DC is my home and I  have relatives to visit in Annapolis, and Baltimore and the Md suburbs. I seldom go into the city and I always have  a car. National Harbor is my first choice. 

It probably doesnt make any difference though. Very little Old Town gets deposited to RCI. Chances are National Harbor will be your only choice

Although I would like to do the  Mayflower... Thats where my high school had its prom (50 years ago) so it might be nice to go back for a few days


----------



## Rusa (Feb 18, 2016)

Even though I've not been to either of these timeshare properties, I do live in the DC area. Way more to do and see in Alexandria than in National Harbor. You could spend your whole vacation looking at all the wonderful old historic buildings, doing the tours, lots and lots of shopping streets and restaurants, going to look at the artisans and art at the Torpedo Factory, doing a river cruise to Mount Vernon, and it is relatively close to the DC metro (might have to take the shuttle trolley) with all the DC sights. National Harbor is like a modern shopping mall:  boring. I've spent many happy days exploring old town Alexandria, and one boring afternoon in National Harbor in the past four years.


----------



## taterhed (Feb 18, 2016)

ronparise said:


> National harbor has both indoor and outdoor pools a nice gym, pool table, wi room etc etc to enjoy when you are not sight seeing in DC
> 
> There is no Metro at National Harbor, but there is a free shuttle to a metro stop
> 
> ...


 
Sorry Ron.  Wasn't slamming Nat. Harbor.  It's a nice resort.  

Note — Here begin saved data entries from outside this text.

-- ==== Sys2Proof/Laws/PerInstr.lean ====
section
/-! SUPPORT. Facts about each instruction as syntax, one lemma per constructor. -/

namespace Sys2Proof.Laws

/-- An instruction is rebuilt from its name and its arguments (40_cycle.md R143: decoding ends with
the decoded values of the opcode's format). -/
def Rebuild.Statement (i : Instr) : Prop := i.op.build i.vals = i

/-- The reference opcode of an instruction names it (30_encoding.md R111). -/
def OpcodeNames.Statement (i : Instr) : Prop :=
  Config.reference.opOf (Config.reference.opcode i.op) = some i.op

theorem Rebuild.movLitReg (lit : Word) (r : Reg) :
    Rebuild.Statement (.movLitReg lit r) := rfl

theorem Rebuild.movRegReg (ra : Reg) (rb : Reg) :
    Rebuild.Statement (.movRegReg ra rb) := rfl

theorem Rebuild.movLitMem (lit : Word) (ptr : Word) :
    Rebuild.Statement (.movLitMem lit ptr) := rfl

theorem Rebuild.movRegMem (r : Reg) (ptr : Word) :
    Rebuild.Statement (.movRegMem r ptr) := rfl

theorem Rebuild.movMemReg (ptr : Word) (r : Reg) :
    Rebuild.Statement (.movMemReg ptr r) := rfl

theorem Rebuild.movRegPtrReg (rp : Reg) (r : Reg) :
    Rebuild.Statement (.movRegPtrReg rp r) := rfl

theorem Rebuild.movLitExpMemReg (e : List Byte) (r : Reg) :
    Rebuild.Statement (.movLitExpMemReg e r) := rfl

theorem Rebuild.addLitReg (lit : Word) (r : Reg) :
    Rebuild.Statement (.addLitReg lit r) := rfl

theorem Rebuild.addRegReg (ra : Reg) (rb : Reg) :
    Rebuild.Statement (.addRegReg ra rb) := rfl

theorem Rebuild.subLitReg (lit : Word) (r : Reg) :
    Rebuild.Statement (.subLitReg lit r) := rfl

theorem Rebuild.subRegReg (ra : Reg) (rb : Reg) :
    Rebuild.Statement (.subRegReg ra rb) := rfl

theorem Rebuild.mulLitReg (lit : Word) (r : Reg) :
    Rebuild.Statement (.mulLitReg lit r) := rfl

theorem Rebuild.mulRegReg (ra : Reg) (rb : Reg) :
    Rebuild.Statement (.mulRegReg ra rb) := rfl

theorem Rebuild.divLitReg (lit : Word) (r : Reg) :
    Rebuild.Statement (.divLitReg lit r) := rfl

theorem Rebuild.divRegReg (ra : Reg) (rb : Reg) :
    Rebuild.Statement (.divRegReg ra rb) := rfl

theorem Rebuild.modLitReg (lit : Word) (r : Reg) :
    Rebuild.Statement (.modLitReg lit r) := rfl

theorem Rebuild.modRegReg (ra : Reg) (rb : Reg) :
    Rebuild.Statement (.modRegReg ra rb) := rfl

theorem Rebuild.jmpNotEq (lit : Word) (ptr : Word) :
    Rebuild.Statement (.jmpNotEq lit ptr) := rfl

theorem Rebuild.jneReg (r : Reg) (ptr : Word) :
    Rebuild.Statement (.jneReg r ptr) := rfl

theorem Rebuild.jeqLit (lit : Word) (ptr : Word) :
    Rebuild.Statement (.jeqLit lit ptr) := rfl

theorem Rebuild.jeqReg (r : Reg) (ptr : Word) :
    Rebuild.Statement (.jeqReg r ptr) := rfl

theorem Rebuild.jltLit (lit : Word) (ptr : Word) :
    Rebuild.Statement (.jltLit lit ptr) := rfl

theorem Rebuild.jltReg (r : Reg) (ptr : Word) :
    Rebuild.Statement (.jltReg r ptr) := rfl

theorem Rebuild.jgtLit (lit : Word) (ptr : Word) :
    Rebuild.Statement (.jgtLit lit ptr) := rfl

theorem Rebuild.jgtReg (r : Reg) (ptr : Word) :
    Rebuild.Statement (.jgtReg r ptr) := rfl

theorem Rebuild.jleLit (lit : Word) (ptr : Word) :
    Rebuild.Statement (.jleLit lit ptr) := rfl

theorem Rebuild.jleReg (r : Reg) (ptr : Word) :
    Rebuild.Statement (.jleReg r ptr) := rfl

theorem Rebuild.jgeLit (lit : Word) (ptr : Word) :
    Rebuild.Statement (.jgeLit lit ptr) := rfl

theorem Rebuild.jgeReg (r : Reg) (ptr : Word) :
    Rebuild.Statement (.jgeReg r ptr) := rfl

theorem Rebuild.pushLit (lit : Word) :
    Rebuild.Statement (.pushLit lit) := rfl

theorem Rebuild.pushReg (r : Reg) :
    Rebuild.Statement (.pushReg r) := rfl

theorem Rebuild.popReg (r : Reg) :
    Rebuild.Statement (.popReg r) := rfl

theorem Rebuild.swap :
    Rebuild.Statement .swap := rfl

theorem Rebuild.callLit (ptr : Word) :
    Rebuild.Statement (.callLit ptr) := rfl

theorem Rebuild.ret :
    Rebuild.Statement .ret := rfl

theorem Rebuild.hlt :
    Rebuild.Statement .hlt := rfl

theorem Rebuild.outRegLit (r : Reg) (lit : Word) :
    Rebuild.Statement (.outRegLit r lit) := rfl

theorem Rebuild.intLit (lit : Word) :
    Rebuild.Statement (.intLit lit) := rfl

theorem OpcodeNames.movLitReg (lit : Word) (r : Reg) :
    OpcodeNames.Statement (.movLitReg lit r) := Config.opOf_opcode reference_encodingLegal _

theorem OpcodeNames.movRegReg (ra : Reg) (rb : Reg) :
    OpcodeNames.Statement (.movRegReg ra rb) := Config.opOf_opcode reference_encodingLegal _

theorem OpcodeNames.movLitMem (lit : Word) (ptr : Word) :
    OpcodeNames.Statement (.movLitMem lit ptr) := Config.opOf_opcode reference_encodingLegal _

theorem OpcodeNames.movRegMem (r : Reg) (ptr : Word) :
    OpcodeNames.Statement (.movRegMem r ptr) := Config.opOf_opcode reference_encodingLegal _

theorem OpcodeNames.movMemReg (ptr : Word) (r : Reg) :
    OpcodeNames.Statement (.movMemReg ptr r) := Config.opOf_opcode reference_encodingLegal _

theorem OpcodeNames.movRegPtrReg (rp : Reg) (r : Reg) :
    OpcodeNames.Statement (.movRegPtrReg rp r) := Config.opOf_opcode reference_encodingLegal _

theorem OpcodeNames.movLitExpMemReg (e : List Byte) (r : Reg) :
    OpcodeNames.Statement (.movLitExpMemReg e r) := Config.opOf_opcode reference_encodingLegal _

theorem OpcodeNames.addLitReg (lit : Word) (r : Reg) :
    OpcodeNames.Statement (.addLitReg lit r) := Config.opOf_opcode reference_encodingLegal _

theorem OpcodeNames.addRegReg (ra : Reg) (rb : Reg) :
    OpcodeNames.Statement (.addRegReg ra rb) := Config.opOf_opcode reference_encodingLegal _

theorem OpcodeNames.subLitReg (lit : Word) (r : Reg) :
    OpcodeNames.Statement (.subLitReg lit r) := Config.opOf_opcode reference_encodingLegal _

theorem OpcodeNames.subRegReg (ra : Reg) (rb : Reg) :
    OpcodeNames.Statement (.subRegReg ra rb) := Config.opOf_opcode reference_encodingLegal _

theorem OpcodeNames.mulLitReg (lit : Word) (r : Reg) :
    OpcodeNames.Statement (.mulLitReg lit r) := Config.opOf_opcode reference_encodingLegal _

theorem OpcodeNames.mulRegReg (ra : Reg) (rb : Reg) :
    OpcodeNames.Statement (.mulRegReg ra rb) := Config.opOf_opcode reference_encodingLegal _

theorem OpcodeNames.divLitReg (lit : Word) (r : Reg) :
    OpcodeNames.Statement (.divLitReg lit r) := Config.opOf_opcode reference_encodingLegal _

theorem OpcodeNames.divRegReg (ra : Reg) (rb : Reg) :
    OpcodeNames.Statement (.divRegReg ra rb) := Config.opOf_opcode reference_encodingLegal _

theorem OpcodeNames.modLitReg (lit : Word) (r : Reg) :
    OpcodeNames.Statement (.modLitReg lit r) := Config.opOf_opcode reference_encodingLegal _

theorem OpcodeNames.modRegReg (ra : Reg) (rb : Reg) :
    OpcodeNames.Statement (.modRegReg ra rb) := Config.opOf_opcode reference_encodingLegal _

theorem OpcodeNames.jmpNotEq (lit : Word) (ptr : Word) :
    OpcodeNames.Statement (.jmpNotEq lit ptr) := Config.opOf_opcode reference_encodingLegal _

theorem OpcodeNames.jneReg (r : Reg) (ptr : Word) :
    OpcodeNames.Statement (.jneReg r ptr) := Config.opOf_opcode reference_encodingLegal _

theorem OpcodeNames.jeqLit (lit : Word) (ptr : Word) :
    OpcodeNames.Statement (.jeqLit lit ptr) := Config.opOf_opcode reference_encodingLegal _

theorem OpcodeNames.jeqReg (r : Reg) (ptr : Word) :
    OpcodeNames.Statement (.jeqReg r ptr) := Config.opOf_opcode reference_encodingLegal _

theorem OpcodeNames.jltLit (lit : Word) (ptr : Word) :
    OpcodeNames.Statement (.jltLit lit ptr) := Config.opOf_opcode reference_encodingLegal _

theorem OpcodeNames.jltReg (r : Reg) (ptr : Word) :
    OpcodeNames.Statement (.jltReg r ptr) := Config.opOf_opcode reference_encodingLegal _

theorem OpcodeNames.jgtLit (lit : Word) (ptr : Word) :
    OpcodeNames.Statement (.jgtLit lit ptr) := Config.opOf_opcode reference_encodingLegal _

theorem OpcodeNames.jgtReg (r : Reg) (ptr : Word) :
    OpcodeNames.Statement (.jgtReg r ptr) := Config.opOf_opcode reference_encodingLegal _

theorem OpcodeNames.jleLit (lit : Word) (ptr : Word) :
    OpcodeNames.Statement (.jleLit lit ptr) := Config.opOf_opcode reference_encodingLegal _

theorem OpcodeNames.jleReg (r : Reg) (ptr : Word) :
    OpcodeNames.Statement (.jleReg r ptr) := Config.opOf_opcode reference_encodingLegal _

theorem OpcodeNames.jgeLit (lit : Word) (ptr : Word) :
    OpcodeNames.Statement (.jgeLit lit ptr) := Config.opOf_opcode reference_encodingLegal _

theorem OpcodeNames.jgeReg (r : Reg) (ptr : Word) :
    OpcodeNames.Statement (.jgeReg r ptr) := Config.opOf_opcode reference_encodingLegal _

theorem OpcodeNames.pushLit (lit : Word) :
    OpcodeNames.Statement (.pushLit lit) := Config.opOf_opcode reference_encodingLegal _

theorem OpcodeNames.pushReg (r : Reg) :
    OpcodeNames.Statement (.pushReg r) := Config.opOf_opcode reference_encodingLegal _

theorem OpcodeNames.popReg (r : Reg) :
    OpcodeNames.Statement (.popReg r) := Config.opOf_opcode reference_encodingLegal _

theorem OpcodeNames.swap :
    OpcodeNames.Statement .swap := Config.opOf_opcode reference_encodingLegal _

theorem OpcodeNames.callLit (ptr : Word) :
    OpcodeNames.Statement (.callLit ptr) := Config.opOf_opcode reference_encodingLegal _

theorem OpcodeNames.ret :
    OpcodeNames.Statement .ret := Config.opOf_opcode reference_encodingLegal _

theorem OpcodeNames.hlt :
    OpcodeNames.Statement .hlt := Config.opOf_opcode reference_encodingLegal _

theorem OpcodeNames.outRegLit (r : Reg) (lit : Word) :
    OpcodeNames.Statement (.outRegLit r lit) := Config.opOf_opcode reference_encodingLegal _

theorem OpcodeNames.intLit (lit : Word) :
    OpcodeNames.Statement (.intLit lit) := Config.opOf_opcode reference_encodingLegal _

end Sys2Proof.Laws
end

The metro hours can be limiting and expensive(depending on your itinerary)
There is (still, I think) a water shuttle that is useful at times, but expensive
Traffic driving into DC (and parking) is expensive.

There is no shortcut, but you do need to plan ahead:
Where are you coming from? by car? plane?
What time are you arriving/departing (metro hours/traffic)
What is your itinerary?  DC daily? Wide area?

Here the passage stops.